In everything Hasan says about his murders, he links them to his Islamic faith. Yet anyone who dared to suggest that perhaps the texts and teachings of the Islamic faith should be examined so as to understand his motives and goals more fully would be denounced as “Islamophobic.”
“Fort Hood Gunman Told Panel That Death Would Make Him a Martyr,” by Manny Fernandez for the New York Times, August 12 (thanks to Kenneth):
KILLEEN, Tex. “” One year after he waged a deadly shooting rampage at the Fort Hood Army base here in November 2009, Major Nidal Malik Hasan told a panel of military mental health experts that he wished he had been killed during the attack because it would have meant God had chosen him for martyrdom.
His statements to the panel, detailed in documents released by Major Hasan to The New York Times through his civilian lawyer, provided the first account of the shooting in Major Hasan’s own words and suggested that he believed the Army”s pursuit of the death penalty offered him salvation. Paralyzed by police officers who ended the attack when they shot him four times, he viewed the possibility of death as a badge of honor, according to the documents.
“I”m paraplegic and could be in jail for the rest of my life,” Major Hasan told the panel. “However, if I died by lethal injection I would still be a martyr.”
Major Hasan, 42, an American-born Muslim of Palestinian descent whose long-delayed court-martial began last week in a Fort Hood courtroom, said in the documents and in previous statements in and out of court that he carried out the attack to wage jihad for what he has called the illegal and immoral wars in Afghanistan and Iraq.

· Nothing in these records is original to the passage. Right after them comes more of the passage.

-- ==== Sys2Proof/Machine/Compress.lean ====
section
/-! DEFINITION. Sys2Proof/Machine/Compress.lean: the stored form of the blocks of a compressed frame (09 R231). State holds a block's
bytes; its raw flag and its stored form are functions of them. -/

namespace Sys2Proof.Machine

/-- The words of a block of n words. -/
def wordsOf : Nat → List Byte → List (List Byte)
  | 0, _ => []
  | n + 1, bs => bs.take 4 :: wordsOf n (bs.drop 4)

/-- A word has a bit that is 1. -/
def nonzeroWord (w : List Byte) : Bool := w.any (· != 0)
/-- The mask over words: bit i is 1 when word i is nonzero. -/
def maskOf : List (List Byte) → Nat
  | [] => 0
  | w :: ws => (nonzeroWord w).toNat + 2 * maskOf ws
/-- The number p of nonzero words of a block. -/
def nonzeroWords (b : List Byte) : Nat := (wordsOf 64 b).countP nonzeroWord
/-- Sectors of 32 bytes for p nonzero words. -/
def sectorsFor (p : Nat) : Nat := (8 + 4 * p + 31) / 32
/-- The raw flag of a block: no compressed form of it is shorter than the block. -/
def rawFlag (b : List Byte) : Bool := decide (8 ≤ sectorsFor (nonzeroWords b))
/-- The compressed form of a block. -/
def compressBlock (b : List Byte) : List Byte :=
  let ws := wordsOf 64 b
  let form := leBytes 8 (maskOf ws) ++ (ws.filter nonzeroWord).flatten
  form ++ List.replicate (32 * sectorsFor (nonzeroWords b) - form.length) 0

/-- The words that a mask and the nonzero words stand for. -/
def expandWords : Nat → Nat → List Byte → List Byte
  | 0, _, _ => []
  | n + 1, mask, ws =>
    if mask % 2 = 1 then ws.take 4 ++ expandWords n (mask / 2) (ws.drop 4)
    else [0, 0, 0, 0] ++ expandWords n (mask / 2) ws

/-- The block that a compressed form stands for. -/
def expandBlock (x : List Byte) : List Byte := expandWords 64 (ofLe (x.take 8)) (x.drop 8)

/-- How a block is stored, and the block that a stored form with its raw flag stands for. -/
def storeBlock (b : List Byte) : Bool × List Byte := (rawFlag b, if rawFlag b then b else compressBlock b)
/-- Reads a stored block. -/
def fetchBlock (x : Bool × List Byte) : List Byte := if x.1 then x.2 else expandBlock x.2

/-- The stored form of the block of a compressed frame at a physical address. -/
def storedBlock (s : State) (ks : Option Nat) (pa : Nat) : Bool × List Byte :=
  storeBlock ((List.range 256).map fun i => homeByte s ks (pa / 256 * 256 + i))

end Sys2Proof.Machine
end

In the documents, he described in blunt and unapologetic terms how he killed soldiers as he stepped into a medical processing building on Nov. 5, 2009. He said he wore earplugs to muffle the sound of his semiautomatic weapon, and shot into areas that had the “greatest density of soldiers.” In the end, 13 people were dead.
“I don’t think what I did was wrong because it was for the greater cause of helping my Muslim brothers,” he told the military panel.
The three pages of documents were from a 49-page report of a military panel known as a sanity board, which concluded that Major Hasan was fit to stand trial.
The civilian lawyer who released the pages, John P. Galligan, used to represent Major Hasan in the case but was released by him in 2011. Mr. Galligan continues to provide legal assistance to Major Hasan and meets with him regularly. He has provided other documents at Major Hasan’s request, including other pages of the sanity board report, to Fox News. Army prosecutors were given a summary of the report, but Mr. Galligan said that they had not seen these newly released pages.
The documents shed light on the dispute that has developed between Major Hasan and his team of Army defense lawyers. Major Hasan has split from the lawyers and is representing himself, though the judge overseeing his military trial ordered them to remain as standby counsel. Last week, Major Hasan’s former lead Army defense lawyer, Lt. Col. Kris R. Poppe, asked the judge to limit their role because Major Hasan’s goal was a death sentence and helping him reach that goal violated their moral and professional responsibilities. The judge ordered the lawyers to continue in their current role. The lawyers are appealing.
In court, Major Hasan denied that he had a death wish. He wanted to elaborate, but the judge closed the session. The documents suggested that Colonel Poppe had accurately depicted Major Hasan’s desire to be put to death.
In the report, Major Hasan told the panel that he went to morning prayers at a Killeen mosque that day and then returned to his apartment, where he shredded his birth certificate and other documents. He said he would not need the documents because he would either be killed or in jail.
Major Hasan said he wanted to get to the medical processing building before 3 p.m. when a large number of people would be there, according to the report. He drove to the base, wearing fatigues with his rank and name tag. Major Hasan, an Army psychiatrist, said he had no doubts about his plan, but expressed reservations about some of the consequences, like the end of his medical career.
He said he walked into the building around 1 p.m. with a cellphone to his ear, pretending to talk to someone. Members of the sanity board panel asked him what he would have done had he seen someone he knew.
“I don’t know,” Major Hasan said. “I may not have aimed at them.”
He said he did not want to kill civilians and so told a civilian working at a front desk that the officer in charge needed her. Once she left, he shouted “Allahu akbar,” Arabic for “God is great,” and started firing his FN Five-Seven handgun.
He then went outside to a nearby auditorium to “shoot more targets,” but when he realized there was a graduation ceremony taking place he decided not to go inside because in the gowns, civilians were indistinguishable from soldiers, he said.
He told the panel he did not hear the officers coming toward him because of his ear plugs. He denied having remorse and justified his actions by saying that the soldiers he killed were “going against the Islamic Empire.”